HOW TO COMPLETE THIS TASK: From the records below, transcribe only the lines running from the one with "rw [if_neg (by simp [hh]), h];" through the one with "theorem step_halt_event (h". Keep both of those end lines.

Data items
▼▼▼

/-! Couplers and channels. -/

/-- A change of a coupler changes nothing but the couplers. -/
theorem updateCoupler_frame (s : State) (key : BitVec 14) (f : Coupler → Coupler) :
    s.updateCoupler key f = { s with couplers := (s.updateCoupler key f).couplers } := by
  unfold State.updateCoupler; split <;> rfl

/-- Freeing a channel changes nothing but the couplers (61_io_debug.md R525). -/
theorem unrouted_frame (s : State) (c : Channel) : s.unrouted c = { s with couplers := (s.unrouted c).couplers } := by
  unfold State.unrouted; split
  · exact updateCoupler_frame _ _ _
  · rfl

/-- The coupler of a channel that was inactive, or that another active channel serves, keeps its routing (log 41). -/
theorem unrouted_kept {s : State} {c : Channel} (h : c.active = false ∨ s.servedElsewhere c = true) : s.unrouted c = s := by
  unfold State.unrouted; rw [if_neg]; rcases h with h | h <;> simp [h]

/-! The service of the inter-processor interrupt by an instruction, and the end of an instruction. -/

/-- The service without an alarm (45_system.md R303). -/
theorem takeIpi_ok {s t : State} (h : serveIpi s = .ok () t) : takeIpi s = .ok false t := by
  unfold takeIpi; rw [h]

/-- The alarm the service meets is taken (45_system.md R303, 60_exceptions.md R468). -/
theorem takeIpi_alarm {s t u : State} {n : Alarm} (h : serveIpi s = .alarm n t)
    (hr : raiseAlarm n { t with phase := .abandoned } = .ok () u) : takeIpi s = .ok true u := by
  unfold takeIpi; rw [h]; simp only []; rw [hr]; rfl

/-- After an alarm an alarm 7 that was pending is dropped (D24). -/
theorem endOfInstruction_abandoned {armed : Bool} {ws : List Word} {t : State} (h : t.phase = .abandoned) :
    endOfInstruction armed ws (.next t) = .next { t.released with stepArmed := t.stepArmed && !armed } := by
  unfold endOfInstruction State.holding; simp [h]

/-! Steps. -/

/-- A step with no event first, of a machine that runs (60_exceptions.md R454). -/
theorem step_running {s : State} (hi : s.inputs = []) (hst : s.st.STOP = false) (ha : s.alarmStop = false) :
    step s = runningStep exec s := by
  have h : s.stopped = false := by simp [State.stopped, hst, ha]
  show machineStep exec s = _
  unfold machineStep; rw [hi]
  show processorStep exec s = _
  unfold processorStep; rw [h, hst]; rfl

/-- A task starts at an election point, no HALT being in progress and no breakpoint remembered. -/
theorem step_started {s t : State} {start : State → Res Unit} (hi : s.inputs = []) (hst : s.st.STOP = false) (ha : s.alarmStop = false)
    (hh : s.haltLeft = 0) (hb : s.breakSeen = false)
    (he : (s.electable = .powerFail ∧ start = powerFailSequence) ∨ ∃ j, s.electable = .level j ∧ start = launch j)
    (h : start s = .ok () t) (ht : t.breakSeen = false) : step s = .next t := by
  rw [step_running hi hst ha]
  have : startTask start s = .next t := by
    unfold startTask started
    rw [if_neg (by simp [hh]), h]; simp only []
    rw [actOnBreak_ok ht]; rfl
  unfold runningStep
  rcases he with ⟨he, rfl⟩ | ⟨j, he, rfl⟩ <;> rw [he] <;> simp only [] <;> rw [if_neg (by simp [hb]), this]

end Sys2Proof.Machine
end

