/-- A task to start ends the HALT in a step of its own, r periods being left (45_system.md R306, log 20). -/
theorem step_halt_event (h : s.Halting r) (he : s.electable = .powerFail ∨ ∃ j, s.electable = .level j) :
    step s = (endCompleted s.stepArmed (s.haltEnded (BitVec.ofNat 16 r))).outcome := by
  have hleft : s.haltLeft ≠ 0 := by rw [h.left]; exact h.positive.ne'
  have hends : haltEnds s = endCompleted s.stepArmed (s.haltEnded (BitVec.ofNat 16 r)) := by
    rw [haltEnds, if_neg hleft, State.endHalt, if_neg hleft, h.left]; rfl
  have hstart : ∀ start, startTask start s = (endCompleted s.stepArmed (s.haltEnded (BitVec.ofNat 16 r))).outcome := fun start => by
    rw [startTask, if_pos hleft, hends]
  rw [h.step, runningStep]
  rcases he with he | ⟨j, he⟩
  · rw [he, ← hstart powerFailSequence]; exact if_neg (h.noBreak ▸ Bool.false_ne_true)
  · rw [he, ← hstart (launch j)]; exact if_neg (h.noBreak ▸ Bool.false_ne_true)

/-- Settles O38: by induction on the periods left; an event ends the HALT as its last period does. -/
theorem haltCounts : Obligations.HaltCounts := by
  refine ⟨fun s n hn => ⟨fun h1 => execHalt_one ?_, fun h1 => execHalt_more ?_ hn⟩,
    fun s r ended hleft hr hin hst ha hb hended => ?_⟩
  · apply BitVec.eq_of_toNat_eq
    split at hn
    · omega
    · rw [← hn, h1]; rfl
  · intro hx
    rw [hx, if_neg (by decide)] at hn
    exact absurd hn (Nat.ne_of_gt h1)
  · have h : s.Halting r := ⟨hleft, hr, hin, ⟨hst, ha⟩, hb⟩
    obtain rfl : ended = s.haltEnded := funext hended
    refine ⟨fun he => ?_, fun he => ?_⟩
    · rw [steps_halt h he]; exact endCompleted_haltEnded hb _
    · rw [step_halt_event h he]; exact endCompleted_haltEnded hb _

end Sys2Proof.Machine
end

section
/-! SUPPORT. The obligation on ACQ and STEP: the end of the immediate task, then the election, one lemma a branch (45_system.md R302,
R311, 60_exceptions.md R453, R456, R475). -/

namespace Sys2Proof.Machine

variable {s t z : State}

/-! The end of the immediate task. -/

/-- The state in which the task of level `i` has been left for the one it interrupted (45_system.md R302). -/
def State.acquitted (s : State) (i : Nat) : State :=
  ({ s.unmask.ends 1 with HV := setBit s.HV i false } : State).exchanged (s.psthOf i)

/-- `LeaveImmediate(i)` where nothing is raised (45_system.md R302). -/
theorem leaveImmediate_ok {i : Nat} (h : s.calm (0x0002#16 :: contextAt (s.psthOf i))) :
    leaveImmediate i s = .ok () (({ s with HV := setBit s.HV i false } : State).exchanged (s.psthOf i)) := by
  obtain ⟨hpsth, hcontext⟩ := calm_cons.mp h
  rw [leaveImmediate, psth_ok (by exact hpsth), Res.bind_ok]
  exact exchangePartial_ok hcontext

theorem acquit_eq {i : Nat} (hi : i < 16) (hb : bit s.HV i = true) (hleast : ∀ k < i, bit s.HV k = false)
    (hc : s.calm (0x0002#16 :: contextAt (s.psthOf i))) : acquit s.completed = electAfterAcq (s.acquitted i) := by
  have hleave : leaveImmediate i (s.unmask.ends 1) = .ok () (s.acquitted i) := leaveImmediate_ok (s := s.unmask.ends 1) hc
  rw [acquit, State.completed_HV, leftmost_eq hi hb hleast]
  exact Res.bind_of_ok hleave rfl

▲▲▲

EXERCISE SOLUTION:
    rw [if_neg (by simp [hh]), h]; simp only []
    rw [actOnBreak_ok ht]; rfl
  unfold runningStep
  rcases he with ⟨he, rfl⟩ | ⟨j, he, rfl⟩ <;> rw [he] <;> simp only [] <;> rw [if_neg (by simp [hb]), this]

end Sys2Proof.Machine
end

/-- A task to start ends the HALT in a step of its own, r periods being left (45_system.md R306, log 20). -/
theorem step_halt_event (h : s.Halting r) (he : s.electable = .powerFail ∨ ∃ j, s.electable = .level j) :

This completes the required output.